== Exercise data ==
-- ==== Sys2Proof/Machine/Numbers.lean ====
section
/-! DEFINITION. The arithmetic of R76 to R112: exact rationals, the one rounding to integers and to the floating-point
formats, the codebooks, and the saturating accumulator. -/

namespace Sys2Proof.Machine

/-- An exact rational: numerator and denominator, not reduced; the denominator is never 0. -/
structure Q where
  num : Int
  den : Nat
  deriving DecidableEq, Repr

namespace Q

def ofInt (n : Int) : Q := ⟨n, 1⟩
def add (a b : Q) : Q := ⟨a.num * b.den + b.num * a.den, a.den * b.den⟩
def neg (a : Q) : Q := ⟨-a.num, a.den⟩
def sub (a b : Q) : Q := a.add b.neg
def mul (a b : Q) : Q := ⟨a.num * b.num, a.den * b.den⟩
/-- Quotient by a number that is not 0. -/
def div (a b : Q) : Q :=
  if b.num < 0 then ⟨-(a.num * b.den), a.den * b.num.natAbs⟩ else ⟨a.num * b.den, a.den * b.num.natAbs⟩
def lt (a b : Q) : Bool := decide (a.num * b.den < b.num * a.den)
def le (a b : Q) : Bool := decide (a.num * b.den ≤ b.num * a.den)
def eq (a b : Q) : Bool := decide (a.num * b.den = b.num * a.den)
def abs (a : Q) : Q := ⟨(a.num.natAbs : Int), a.den⟩
def isZero (a : Q) : Bool := decide (a.num = 0)
/-- The number times a power of two. -/
def scale2 (a : Q) (e : Int) : Q := if 0 ≤ e then ⟨a.num * ((2 ^ e.toNat : Nat) : Int), a.den⟩ else ⟨a.num, a.den * 2 ^ (-e).toNat⟩
/-- The same number in lowest terms. -/
def norm (a : Q) : Q := let g := Nat.gcd a.num.natAbs a.den; ⟨a.num / (g : Int), a.den / g⟩

end Q

/-- Round a non-negative quotient to the nearest integer, ties up. -/
def rnaNat (n d : Nat) : Nat := (2 * n + d) / (2 * d)

/-- Rounding to an integer, ties away from zero (R77). -/
def rna (y : Q) : Int := if y.num < 0 then -(rnaNat y.num.natAbs y.den : Int) else (rnaNat y.num.natAbs y.den : Int)

/-- The floating-point formats of R79. -/
inductive Fp where
  | fp16 | bf16 | fp32
  deriving DecidableEq, Repr

/-- Bits of the fraction field. -/
def Fp.frac : Fp → Nat
  | .fp16 => 10
  | .bf16 => 7
  | .fp32 => 23

/-- Bits of the exponent field. -/
def Fp.expBits : Fp → Nat
  | .fp16 => 5
  | .bf16 => 8
  | .fp32 => 8

def Fp.bias (f : Fp) : Nat := 2 ^ (f.expBits - 1) - 1

/-- Width in bytes. -/
def Fp.bytes : Fp → Nat
  | .fp32 => 4
  | _ => 2

/-- The sign bit's position. -/
def Fp.signBit (f : Fp) : Nat := f.frac + f.expBits

/-- The code of infinity without its sign. -/
def Fp.infCode (f : Fp) : Nat := (2 ^ f.expBits - 1) * 2 ^ f.frac

/-- The NaN that the vector unit produces (R79); which NaN an FP32 result takes is not stated (log entry 12). -/
def Fp.nanCode : Fp → Nat
  | .fp16 => 0x7E00
  | .bf16 => 0x7FC0
  | .fp32 => 0x7F800001 + Config.nan32 % 0x7FFFFF

/-- What a floating-point code stands for; a zero keeps its sign. -/
inductive FpVal where
  | nan
  | inf (neg : Bool)
  | fin (neg : Bool) (v : Q)
  deriving DecidableEq, Repr

/-- Read a code (R79): a BF16 subnormal is read as zero of its sign. -/
def Fp.read (f : Fp) (c : Nat) : FpVal :=
  let s := c.testBit f.signBit
  let e := c / 2 ^ f.frac % 2 ^ f.expBits
  let m := c % 2 ^ f.frac
  if e = 2 ^ f.expBits - 1 then (if m = 0 then .inf s else .nan)
  else
    let sg : Int := if s then -1 else 1
    if e = 0 then
      if f = .bf16 then .fin s ⟨0, 1⟩
      else .fin s ((Q.ofInt (sg * m)).scale2 (1 - (f.bias : Int) - f.frac))
    else .fin s ((Q.ofInt (sg * ((2 ^ f.frac + m : Nat) : Int))).scale2 ((e : Int) - f.bias - f.frac))

/-- The exponent of a positive quotient: the e with 2^e ≤ n/d < 2^(e+1). -/
def ilog2 (n d : Nat) : Int :=
  let e : Int := (Nat.log2 n : Int) - Nat.log2 d
  let ge := if 0 ≤ e then decide (d * 2 ^ e.toNat ≤ n) else decide (d ≤ n * 2 ^ (-e).toNat)
  if ge then e else e - 1

/-- rnf_F of a magnitude (R78, with the flush of R79 for BF16): the code without its sign. -/
def Fp.roundMag (f : Fp) (n d : Nat) : Nat :=
  if n = 0 then 0 else
  let emin : Int := 1 - f.bias
  let e := max (ilog2 n d) emin
  let q := e - f.frac
  let m := if 0 ≤ q then rnaNat n (d * 2 ^ q.toNat) else rnaNat (n * 2 ^ (-q).toNat) d
  -- m is at most 2^(frac+1); adding it to the exponent field carries by itself
  let code := if m < 2 ^ f.frac then m else ((e - emin).toNat) * 2 ^ f.frac + m
  if f = .bf16 ∧ m < 2 ^ f.frac then 0
  else if f.infCode ≤ code then f.infCode else code

/-- rnf_F with the sign of the exact result; an exact zero takes the sign given. -/
def Fp.rnf (f : Fp) (y : Q) (zeroNeg : Bool := false) : Nat :=
  let neg := decide (y.num < 0) || (decide (y.num = 0) && zeroNeg)
  f.roundMag y.num.natAbs y.den + b2n neg * 2 ^ f.signBit

/-- The largest finite value. -/
def Fp.maxFin (f : Fp) : Q := (Q.ofInt ((2 ^ (f.frac + 1) - 1 : Nat) : Int)).scale2 ((f.bias : Int) - f.frac)

/-- The number a finite code stands for; 0 for NaN and infinity. -/
def Fp.val (f : Fp) (c : Nat) : Q :=
  match f.read c with
  | .fin _ v => v
  | _ => ⟨0, 1⟩

/-- rnf32 of an exact value, as the exact value it stands for (finite results). -/
def rnf32 (y : Q) : Nat := Fp.fp32.rnf y

/-! ### Codebooks (R81, R82) -/

/-- The 16 levels of a codebook in memory, Q1.14. -/
def codebookOf (n : Nat) : List Int := (List.range 16).map (fun c => sgn 16 (fld n (16 * c + 15) (16 * c)))

/-- Strictly increasing (R82). -/
def increasing : List Int → Bool
  | a :: b :: t => decide (a < b) && increasing (b :: t)
  | _ => true

/-! ### Scale entries (R93, R94) -/

/-- The fields of a scale entry. -/
def entScale (n : Nat) : Nat := fld n 31 0
def entZp (n : Nat) : Nat := fld n 39 32
def entSeq (n : Nat) : Nat := fld n 63 48

/-- The largest activation code of a format (R91): A8 is 0x0, A4 is 0x1. -/
def qmaxOf (fmt : Nat) : Nat := if fmt = 1 then 15 else 255

/-- A faulty entry (R94): the scale is zero, negative, infinite or NaN, or the zero point is above qmax. -/
def entFaulty (n qmax : Nat) : Bool :=
  let c := entScale n
  decide (c = 0) || decide (Fp.infCode .fp32 ≤ c) || decide (qmax < entZp n)

/-- The scale of an entry, exactly. -/
def entScaleQ (n : Nat) : Q := Fp.fp32.val (entScale n)

/-! ### Products and accumulators (R108 to R111, R118 to R122) -/

/-- The largest and smallest accumulator. -/
def accMax : Int := 549755813887
def accMin : Int := -549755813888

/-- The saturating addition of R110. -/
def satAcc (a : Int × Bool) (t : Int) : Int × Bool :=
  let v := a.1 + t
  if accMax < v then (accMax, true) else if v < accMin then (accMin, true) else (v, a.2)

/-- A product table (R118). -/
def productTable (cb : List Int) (q z : Nat) : List Int := cb.map (fun l => l * ((q : Int) - z))

/-- The four passes of W8A8 for one weight byte and one code (R122). -/
def w8Product (w q z : Nat) : Int :=
  let wh := sgn 4 (w / 16)
  let wl : Int := (w % 16 : Nat)
  let ph : Int := 16 * ((q / 16 : Nat) : Int) - z
  let pl : Int := (q % 16 : Nat)
  128 * wl * pl + 128 * wl * ph + 2048 * wh * pl + 2048 * wh * ph

end Sys2Proof.Machine
end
===
* _Task brief_:
Give only the lines from the one holding "above qmax. -/" through the one holding "def productTable (cb", each restated exactly as it appears above.

* _Answer area_:
/-- A faulty entry (R94): the scale is zero, negative, infinite or NaN, or the zero point is above qmax. -/
def entFaulty (n qmax : Nat) : Bool :=
  let c := entScale n
  decide (c = 0) || decide (Fp.infCode .fp32 ≤ c) || decide (qmax < entZp n)

/-- The scale of an entry, exactly. -/
def entScaleQ (n : Nat) : Q := Fp.fp32.val (entScale n)

/-! ### Products and accumulators (R108 to R111, R118 to R122) -/

/-- The largest and smallest accumulator. -/
def accMax : Int := 549755813887
def accMin : Int := -549755813888

/-- The saturating addition of R110. -/
def satAcc (a : Int × Bool) (t : Int) : Int × Bool :=
  let v := a.1 + t
  if accMax < v then (accMax, true) else if v < accMin then (accMin, true) else (v, a.2)

/-- A product table (R118). -/
def productTable (cb : List Int) (q z : Nat) : List Int := cb.map (fun l => l * ((q : Int) - z))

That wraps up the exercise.